L'introduction de nouvelles offres de gros sur ce segment de marché (notamment à la suite de cette analyse de marché) permettra d'améliorer la réplicabilité des offres de détail de France Télécom. Cependant, ce mouvement sera relativement progressif et la régulation de l'accès ne portera pas ses effets sur toute la période de l'analyse des marchés.
L'offre de gros avec interfaces alternatives de plus de 10 Mbit/s existante, CE2O, a été lancée sur le marché en mai 2005 et commandée pour la première fois par les opérateurs au dernier trimestre 2005. Cette offre n'a bien sûr pas pu être encore intégrée à des offres de détail des opérateurs entrants. Cela ne pourra d'ailleurs se faire qu'après une période assez longue : pour la réplicabilité technique, il faut compter entre 6 mois de délai incompressible dans un scénario optimiste où les tests techniques se révèlent satisfaisants et les différents engagements pris par France Télécom sont respectés (34), et environ 18 mois dans un scénario pessimiste mais déjà vécu avec les LPT (35). Par la suite, on ne peut exclure encore une période supplémentaire de migration de services existants, d'optimisation des architectures d'interconnexion, de compatibilité avec la gamme de services existants fournis sur infrastructures propres, de recherche de l'espace économique nécessaire pour l'intégration systématique aux offres de détail. Selon les opérateurs entrants, le premier usage qu'ils feront de CE2O est surtout destiné à bâtir des services de niveau 3 du type RPV IP avant de songer à des services de capacités de niveau 1 ou 2 (tout comme ils l'ont fait pour les LPT).
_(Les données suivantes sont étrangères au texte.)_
/-- R202: the commands, in phase Idle, that end in InvalidArgument: exactly those of the list; nothing but the code (and
STICKY, R200) is recorded. -/
def Obligations.InvalidArgumentExactlyWhen : Prop :=
  ∀ (i : Instr) (s t : State), s.phase = .idle → exec i s = .next t →
    (t.ecode = .invalidArgument ↔
      (∃ addr d, i = .cwWr addr d ∧ Config.nMax ≤ addr.toNat) ∨ (∃ addr, i = .cwRd addr ∧ Config.nMax ≤ addr.toNat) ∨
      (∃ addr f, i = .fmWr addr f ∧ Config.nMax ≤ addr.toNat) ∨ (∃ addr, i = .fmRd addr ∧ Config.nMax ≤ addr.toNat) ∨
      (i = .eraseFill ∧ (s.n.toNat = 0 ∨ Config.nMax < s.n.toNat ∨ s.known.toNat = 0 ∨ s.n.toNat ≤ s.known.toNat ∨
        fixedCount s ≠ s.known.toNat))) ∧
    (t.ecode = .invalidArgument → t = { s with ecode := .invalidArgument, sticky := true })

/-- R203, R204: DivisionByZero comes only of GF_DIV by zero, and FieldDomainError only of GF_LOG of zero. R205: no
command ends in Unsolvable, and no command that decodes ends in IllegalCommand (R206); the solver's step ends in OK or
Unsolvable, so its own divisions and products raise neither. -/
def Obligations.FieldErrorsExactlyWhen : Prop :=
  (∀ (i : Instr) (s t : State), s.phase = .idle → exec i s = .next t →
      (t.ecode = .divisionByZero ↔ ∃ a, i = .gfDiv a 0#8) ∧ (t.ecode = .fieldDomainError ↔ i = .gfLog 0#8) ∧
        t.ecode ≠ .unsolvable ∧ t.ecode ≠ .illegalCommand) ∧
    ∀ s t : State, s.phase = .solving → solverTurn s = .next t → t.ecode = .ok ∨ t.ecode = .unsolvable

/-- R210: a step stops only in the two model faults, each where the spec says: RefusedAccess at an access that is not
allowed, UnwrittenRead at CW_RD, FM_RD, ERASE_FILL or the solver's step. No step is refused. -/
def Obligations.StepsStopOnlyInModelFaults : Prop :=
  (∀ (s : State) (r : Refusal), step s ≠ .refused r) ∧
    (∀ s : State, step s = .fault .refusedAccess ↔ ∃ e rest, s.schedule = e :: rest ∧ e.allowed = false) ∧
    ∀ s : State, step s = .fault .unwrittenRead →
      (s.phase = .solving ∧ (s.schedule = [] ∨ ∃ rest, s.schedule = .solver :: rest)) ∨
      ∃ w rest i, s.phase = .idle ∧ s.schedule = cmdWrite w :: rest ∧ decode w = .ok i ∧
        ((∃ a, i = .cwRd a) ∨ (∃ a, i = .fmRd a) ∨ i = .eraseFill)

/-! ### Registers and accesses (10_state.md, 20_memory.md) -/

/-- R37: the machine right after reset. The buffers are unwritten (R35). -/
def Obligations.ResetValues : Prop :=
  State.reset.phase = .idle ∧ statusWord State.reset = 0x00000000#32 ∧ State.reset.result = 0#8 ∧
    State.reset.n = 0#8 ∧ State.reset.known = 0#8 ∧ geomWord State.reset = 0x00000000#32 ∧
    configWord = 0xFF02011D#32 ∧ ∀ j, State.reset.cw.written j = false ∧ State.reset.fm.written j = false

/-- R230: reset takes effect in one step, in every phase, and is the only way out of phase Fatal. -/
def Obligations.ResetEventResets : Prop :=
  (∀ s : State, ∃ t, runEvent .reset s = .next t ∧ t.phase = .idle ∧ statusWord t = 0x00000000#32 ∧
      t.result = 0#8 ∧ t.n = 0#8 ∧ t.known = 0#8 ∧ (∀ j, t.cw.written j = false ∧ t.fm.written j = false) ∧
      registerValue .config t = 0xFF02011D#32) ∧
    ∀ (e : Event) (s t : State), s.phase = .fatal → runEvent e s = .next t → t.phase ≠ .fatal → e = .reset

/-- R28: the fields of STATUS, bit by bit; BUSY and FATAL are never 1 together. R201: the code of each outcome. -/
def Obligations.StatusFields : Prop :=
  ∀ s : State, (statusWord s).getLsbD 0 = decide (s.phase = .solving) ∧
    (statusWord s).getLsbD 1 = decide (s.phase = .fatal) ∧ (statusWord s).getLsbD 2 = s.overrun ∧
    (statusWord s).getLsbD 3 = s.sticky ∧
    (statusWord s).extractLsb' 4 4 = (match s.ecode with
      | .ok => 0#4
      | .invalidArgument => 1#4
      | .divisionByZero => 2#4
      | .fieldDomainError => 3#4
      | .unsolvable => 4#4
      | .illegalCommand => 5#4) ∧
    (statusWord s).toNat < 2 ^ 8 ∧ ¬ ((statusWord s).getLsbD 0 = true ∧ (statusWord s).getLsbD 1 = true)
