-- ==== Sys2Proof/Tests/Slice0.lean ====
section
/-! SUPPORT. Tests with expected results from spec/ (95_test_vectors.md unless said otherwise), and for every
obligation with hypotheses a state and operands that meet them all. -/

namespace Sys2Proof.Machine.Test

/-! ### Small states -/

def nextOf : Result → Option State
  | .next t => some t
  | _ => none

def faultOf : Result → Option Fault
  | .fault f => some f
  | _ => none

/-- What a command word does as the first one after reset. -/
def first (w : Word) : Result := command w State.reset

/-- RESULT and STATUS after a step. -/
def resultAndStatus (r : Result) : Option (Byte × Word) := (nextOf r).map fun t => (t.result, statusWord t)

def idle : State := State.reset

def solving : State := { State.reset with phase := .solving }

/-- The state the spec's X-22 shows: STATUS 0x4A with STICKY. -/
def fatalState : State := { State.reset with phase := .fatal, ecode := .unsolvable, sticky := true }

/-- The inputs of vector EF-1 (program P2 after access 9), the free entries unwritten. -/
def ef1 : State :=
  { State.reset with
    n := 5#8, known := 3#8
    fm := [(0, true), (1, false), (2, true), (3, false), (4, true)]
    cw := [(0, 0x10#8), (2, 0x20#8), (4, 0x30#8)] }

/-- EF-1 accepted. -/
def ef1Solving : State := { ef1 with phase := .solving }

/-- EF-1 with bytes at the free positions, as its last line has it. -/
def ef1Other : State :=
  { ef1Solving with cw := [(0, 0x10#8), (1, 0xAA#8), (2, 0x20#8), (3, 0x55#8), (4, 0x30#8)] }

/-- EF-1 completed. -/
def ef1Done : State :=
  { ef1 with cw := [(0, 0x10#8), (1, 0x38#8), (2, 0x20#8), (3, 0x38#8), (4, 0x30#8)] }

/-- EF-2: the other free set over EF-1's codeword. -/
def ef2 : State :=
  { ef1Done with
    phase := .solving
    fm := [(0, false), (1, true), (2, true), (3, true), (4, false)] }

/-- A solving state no run reaches (R160): N = 1, KNOWN = 0 and position 0 marked fixed, so the one row of the matrix
has no column. -/
def unreachableSolving : State :=
  { State.reset with phase := .solving, n := 1#8, fm := [(0, true)], cw := [(0, 0x01#8)] }

def scheduled (es : List Event) (s : State) : State := { s with schedule := es }

/-! ### The assembler's check (30_encoding.md R78): one ill-formed command for each operand -/

theorem test_wellFormed_refuses_a : assemble (.gfAdd 256 0) = none := by decide
theorem test_wellFormed_refuses_b : assemble (.gfMul 0 256) = none ∧ assemble (.gfDiv 256 1) = none := by decide
theorem test_wellFormed_refuses_i : assemble (.gfExp 65536) = none := by decide
theorem test_wellFormed_refuses_v : assemble (.gfLog 256) = none := by decide
theorem test_wellFormed_refuses_addr :
    assemble (.cwWr 256 0) = none ∧ assemble (.cwRd 256) = none ∧ assemble (.fmWr 256 0) = none ∧
      assemble (.fmRd 256) = none ∧ assemble (.fmFix 256) = none ∧ assemble (.fmFree 256) = none := by decide
theorem test_wellFormed_refuses_data : assemble (.cwWr 0 256) = none := by decide
theorem test_wellFormed_refuses_f : assemble (.fmWr 0 2) = none := by decide
theorem test_wellFormed_refuses_n : assemble (.setLen 256 1) = none := by decide
theorem test_wellFormed_refuses_known : assemble (.setLen 1 256) = none := by decide
theorem test_wellFormed_refuses_pseudo : assemble (.gfSub 256 0) = none ∧ assemble (.gfInv 256) = none := by decide

theorem test_wellFormed_accepts_top :
    assemble (.gfExp 65535) = some (.gfExp 65535#16) ∧ assemble (.setLen 255 255) = some (.setLen 255#8 255#8) := by
  decide

/-- R79: GF_INV b is GF_DIV 1, b. -/
theorem test_pseudo_gfInv : (assemble (.gfInv 0x53)).map encode = some 0x30530001#32 := by decide

/-! ### Decoding: a word of each row, bit by bit from its encoding -/

/-- Format FZ (R180): every bit 0. -/
theorem test_decode_nop : decode 0b0000_0000_00000000_00000000_00000000#32 = .ok .nop := rfl
/-- R108: 0001 0000 bbbbbbbb 00000000 aaaaaaaa, FA-1. -/
theorem test_decode_gfAdd : decode 0b0001_0000_11001010_00000000_01010011#32 = .ok (.gfAdd 0x53#8 0xCA#8) := rfl
/-- R109: 0010 0000 bbbbbbbb 00000000 aaaaaaaa, FM-8. -/
theorem test_decode_gfMul : decode 0b0010_0000_00000010_00000000_10001110#32 = .ok (.gfMul 0x8E#8 0x02#8) := rfl
/-- R110: 0011 0000 bbbbbbbb 00000000 aaaaaaaa, FD-3. -/
theorem test_decode_gfDiv : decode 0b0011_0000_11001010_00000000_10001111#32 = .ok (.gfDiv 0x8F#8 0xCA#8) := rfl
/-- R111: 0100 0000 00000000 iiiiiiiiiiiiiiii, FE-12. -/
theorem test_decode_gfExp : decode 0b0100_0000_00000000_1111110000000100#32 = .ok (.gfExp 64516#16) := rfl
/-- R112: 0101 0000 00000000 00000000 vvvvvvvv, FL-6. -/
theorem test_decode_gfLog : decode 0b0101_0000_00000000_00000000_10001110#32 = .ok (.gfLog 0x8E#8) := rfl
/-- R131: 0110 0000 dddddddd 00000000 aaaaaaaa, B-6. -/
theorem test_decode_cwWr : decode 0b0110_0000_10101011_00000000_11111110#32 = .ok (.cwWr 254#8 0xAB#8) := rfl
/-- R132: 0111 0000 00000000 00000000 aaaaaaaa, B-5. -/
theorem test_decode_cwRd : decode 0b0111_0000_00000000_00000000_00000010#32 = .ok (.cwRd 2#8) := rfl
/-- R133: 1000 0000 0000000f 00000000 aaaaaaaa, P2's access 4. -/
theorem test_decode_fmWr : decode 0b1000_0000_00000001_00000000_00000010#32 = .ok (.fmWr 2#8 true) := rfl
/-- R134: 1001 0000 00000000 00000000 aaaaaaaa, B-12. -/
theorem test_decode_fmRd : decode 0b1001_0000_00000000_00000000_11111111#32 = .ok (.fmRd 255#8) := rfl
/-- R130: 1010 0000 kkkkkkkk 00000000 nnnnnnnn, P4's access 1. -/
theorem test_decode_setLen : decode 0b1010_0000_00010000_00000000_00011010#32 = .ok (.setLen 26#8 16#8) := rfl
/-- R150: 0xB0000000 exactly. -/
theorem test_decode_eraseFill : decode 0b1011_0000_00000000_00000000_00000000#32 = .ok .eraseFill := rfl
/-- R181: 0xC0000000 exactly. -/
theorem test_decode_clrStatus : decode 0b1100_0000_00000000_00000000_00000000#32 = .ok .clrStatus := rfl

/-- X-11: the reserved opcodes. -/
theorem test_decode_reservedOpcode :
    decode 0xD0000000#32 = .error .reservedOpcode ∧ decode 0xE1234567#32 = .error .reservedOpcode ∧
      decode 0xFFFFFFFF#32 = .error .reservedOpcode := ⟨rfl, rfl, rfl⟩

/-- X-2 to X-7: a reserved bit of each format. -/
theorem test_decode_reservedBits :
    decode 0x00000001#32 = .error .reservedBits ∧ decode 0x1153008F#32 = .error .reservedBits ∧
      decode 0x41000000#32 = .error .reservedBits ∧ decode 0x50000100#32 = .error .reservedBits ∧
      decode 0x70010001#32 = .error .reservedBits ∧ decode 0x80020000#32 = .error .reservedBits :=
  ⟨rfl, rfl, rfl, rfl, rfl, rfl⟩

/-- R53: the byte at the lowest address holds bits 7:0; fewer than four bytes are no word. -/
theorem test_decodeBytes :
    decodeBytes [0x53#8, 0x00#8, 0xCA#8, 0x10#8, 0x77#8] = .ok (.gfAdd 0x53#8 0xCA#8, [0x77#8]) ∧
      decodeBytes [0x53#8, 0x00#8, 0xCA#8] = .error .truncated := ⟨rfl, rfl⟩

theorem test_decodeTableWord : decodeTableWord 32 0xA0030005 = some (.setLen 5#8 3#8) := by decide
En outre, l'offre CE2O n'offre que des débits compris entre 6 et 100 Mbit/s et a pour noeud d'interconnexion les brasseurs ATM de France Télécom. Ces caractéristiques techniques et d'architecture ne lui permettent pas de couvrir l'ensemble des besoins de réplicabilité des offres de détail de France Télécom existantes, notamment deux catégories d'offres :
- les services de capacités avec interfaces alternatives de plus de 100 Mbit/s comme SMHD Giga, Inter LAN 1.0 1 Gbit/s ou Inter SAN ;
- les capacités avec interfaces alternatives de France Télécom d'envergure locale ou métropolitaine (quelques kilomètres entre sites clients), dont l'architecture repose sur un rattachement des sites clients à un même répartiteur de France Télécom, sans remontée jusqu'au brasseur. Il s'agit d'offres comme Inter LAN 1.0 ou Réseau Intra-Cité.
Si de nouvelles offres de gros avec des architectures aux caractéristiques techniques plus adaptées que CE2O à la réplicabilité de telles offres de détail sont créées à la suite de l'analyse de marché, cela induira des délais encore plus longs pour le lancement d'offres de détail par les opérateurs les incorporant comme briques de base : les délais déjà évoqués entre le lancement d'une offre de gros par France Télécom et celui d'une offre de détail des opérateurs, ainsi que ceux entre la finalisation de la procédure d'analyse de marché et le lancement effectif de l'offre de gros.